··· INFORMATION ···

-- ==== Sys2Proof/Certificates/Slice0/Obligations.lean ====
section
/-!
DEFINITION. Obligations: the statements for the provers, from the numbered rules of spec/. Each docstring names the
rules it formalises; where a clause rests on a decision the spec marks as its own, the docstring names the decision
and its log entry.
-/

open Sys2Proof Sys2Proof.Machine

/-- The word of an instruction as a number, read off the pattern column of R74 digit by digit: a second writing of
the encoding, independent of `encode`. -/
def Sys2Proof.patternValue : Instr → Nat
  | .cls => 0x00E0
  | .ret => 0x00EE
  | .jp nnn => 0x1000 + nnn.toNat
  | .call nnn => 0x2000 + nnn.toNat
  | .seImm x nn => 0x3000 + 0x100 * x.val + nn.toNat
  | .sneImm x nn => 0x4000 + 0x100 * x.val + nn.toNat
  | .seReg x y => 0x5000 + 0x100 * x.val + 0x10 * y.val
  | .ldImm x nn => 0x6000 + 0x100 * x.val + nn.toNat
  | .addImm x nn => 0x7000 + 0x100 * x.val + nn.toNat
  | .ldReg x y => 0x8000 + 0x100 * x.val + 0x10 * y.val
  | .orReg x y => 0x8001 + 0x100 * x.val + 0x10 * y.val
  | .andReg x y => 0x8002 + 0x100 * x.val + 0x10 * y.val
  | .xorReg x y => 0x8003 + 0x100 * x.val + 0x10 * y.val
  | .addReg x y => 0x8004 + 0x100 * x.val + 0x10 * y.val
  | .subReg x y => 0x8005 + 0x100 * x.val + 0x10 * y.val
  | .shr x y => 0x8006 + 0x100 * x.val + 0x10 * y.val
  | .subnReg x y => 0x8007 + 0x100 * x.val + 0x10 * y.val
  | .shl x y => 0x800E + 0x100 * x.val + 0x10 * y.val
  | .sneReg x y => 0x9000 + 0x100 * x.val + 0x10 * y.val
  | .ldI nnn => 0xA000 + nnn.toNat
  | .jpV0 nnn => 0xB000 + nnn.toNat
  | .rnd x nn => 0xC000 + 0x100 * x.val + nn.toNat
  | .drw x y n => 0xD000 + 0x100 * x.val + 0x10 * y.val + n
  | .skp x => 0xE09E + 0x100 * x.val
  | .sknp x => 0xE0A1 + 0x100 * x.val
  | .ldVxDt x => 0xF007 + 0x100 * x.val
  | .ldVxK x => 0xF00A + 0x100 * x.val
  | .ldDtVx x => 0xF015 + 0x100 * x.val
  | .ldStVx x => 0xF018 + 0x100 * x.val
  | .addI x => 0xF01E + 0x100 * x.val
  | .ldF x => 0xF029 + 0x100 * x.val
  | .ldB x => 0xF033 + 0x100 * x.val
  | .dump x => 0xF055 + 0x100 * x.val
  | .load x => 0xF065 + 0x100 * x.val

/-- The general registers an instruction may write, from R20's table of writers and R21. -/
def Sys2Proof.writtenRegs (cfg : Config) : Instr → Reg → Prop
  | .ldImm x _, r | .addImm x _, r | .rnd x _, r | .ldVxDt x, r => r = x
  | .ldReg x _, r | .orReg x _, r | .andReg x _, r | .xorReg x _, r => r = x
  | .addReg x _, r | .subReg x _, r | .shr x _, r | .subnReg x _, r | .shl x _, r => r = x ∨ r = 15
  | .drw _ _ _, r => r = 15
  | .addI _, r => cfg.iOverflowSetsVf = true ∧ r = 15
  | .load x, r => r ≤ x
  | .cls, _ | .ret, _ | .jp _, _ | .call _, _ | .seImm _ _, _ | .sneImm _ _, _ | .seReg _ _, _ => False
  | .sneReg _ _, _ | .ldI _, _ | .jpV0 _, _ | .skp _, _ | .sknp _, _ | .ldVxK _, _ => False
  | .ldDtVx _, _ | .ldStVx _, _ | .ldF _, _ | .ldB _, _ | .dump _, _ => False

/-- O1. Decoding the bytes of a well-formed instruction gives it back.
R70, R72, R83: no bit of an encoding is dropped, at every value of every operand. -/
def Obligations.DecodeInvertsEncode : Prop :=
  ∀ (i : Instr) (rest : List Byte), i.wellFormed = true → decode (encodeBytes i ++ rest) = .ok (i, rest)

/-- O2. Encoding a decoded instruction gives its two bytes back.
R71, R76 (every bit of every legal word is fixed by the pattern or part of an operand), R82. -/
def Obligations.EncodeInvertsDecode : Prop :=
  ∀ (hi lo : Byte) (rest rest' : List Byte) (i : Instr), decode (hi :: lo :: rest) = .ok (i, rest') →
    i.wellFormed = true ∧ encodeBytes i = [hi, lo] ∧ rest' = rest

/-- O3. The word of every instruction is its pattern of hexadecimal digits.
R71 (the digits of each field), R72, R74 (the patterns). -/
def Obligations.EncodingsAreThePatterns : Prop :=
  ∀ i : Instr, i.wellFormed = true → (encode i).toNat = patternValue i

/-- O4. A word decodes to the row whose mask and match it satisfies.
R74: an instruction word selects the row whose mask and match satisfy `op AND mask = match`. -/
def Obligations.DecodingFollowsTheOpcodeTable : Prop :=
  (∀ (op : Word) (i : Instr), decodeWord op = .ok i →
    opcodeRow i ∈ opcodeTable ∧ op &&& (opcodeRow i).1 = (opcodeRow i).2) ∧
  (∀ (op : Word) (row : Word × Word), row ∈ opcodeTable → op &&& row.1 = row.2 →
    ∃ i, decodeWord op = .ok i ∧ opcodeRow i = row)

/-- O5. No word satisfies two rows of the opcode table.
R82: the 34 (mask, match) pairs are pairwise disjoint. -/
def Obligations.OpcodeRowsAreDisjoint : Prop :=
  opcodeTable.length = 34 ∧ opcodeTable.Nodup ∧
  ∀ (op : Word) (a b : Word × Word), a ∈ opcodeTable → b ∈ opcodeTable →
    op &&& a.1 = a.2 → op &&& b.1 = b.2 → a = b

/-- O6. The illegal words are exactly those of the illegal-encodings table.
R75's table. The exact set is the spec's own reading of the patterns (D29, log 23). -/
def Obligations.IllegalWordsByFamily : Prop :=
  ∀ op : Word, decodeWord op = .error .invalidOpcode ↔
    (opTop op = 0x0#4 ∧ op ≠ 0x00E0#16 ∧ op ≠ 0x00EE#16) ∨
    ((opTop op = 0x5#4 ∨ opTop op = 0x9#4) ∧ opN op ≠ 0x0#4) ∨
    (opTop op = 0x8#4 ∧ opN op ∈ [0x8#4, 0x9#4, 0xA#4, 0xB#4, 0xC#4, 0xD#4, 0xF#4]) ∨
    (opTop op = 0xE#4 ∧ opNN op ∉ [0x9E#8, 0xA1#8]) ∨
    (opTop op = 0xF#4 ∧ opNN op ∉ [0x07#8, 0x0A#8, 0x15#8, 0x18#8, 0x1E#8, 0x29#8, 0x33#8, 0x55#8, 0x65#8])

/-- O7. A few instruction words, written out bit by bit, decode as they stand for.
R74, sanity: words of spec/95_test_vectors.md. -/
def Obligations.WrittenOutWordsDecode : Prop :=
  decodeWord 0b0000000011101110#16 = .ok .ret ∧
  decodeWord 0b0001001000000100#16 = .ok (.jp 0x204#12) ∧
  decodeWord 0b0011000100000000#16 = .ok (.seImm 1 0x00#8) ∧
  decodeWord 0b0111000111111111#16 = .ok (.addImm 1 0xFF#8) ∧
  decodeWord 0b1000000000010100#16 = .ok (.addReg 0 1) ∧
  decodeWord 0b1010001100000000#16 = .ok (.ldI 0x300#12) ∧
  decodeWord 0b1100000000001111#16 = .ok (.rnd 0 0x0F#8) ∧
  decodeWord 0b1101000000010010#16 = .ok (.drw 0 1 2) ∧
  decodeWord 0b1110000010011110#16 = .ok (.skp 0) ∧
  decodeWord 0b1111000100001010#16 = .ok (.ldVxK 1) ∧
  decodeWord 0b1111000000010101#16 = .ok (.ldDtVx 0)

···

Reproduce every line from the preceding data in which the word "ldVxDt" can be found.

## YOUR SOLUTION
  | .ldVxDt x => 0xF007 + 0x100 * x.val
  | .ldImm x _, r | .addImm x _, r | .rnd x _, r | .ldVxDt x, r => r = x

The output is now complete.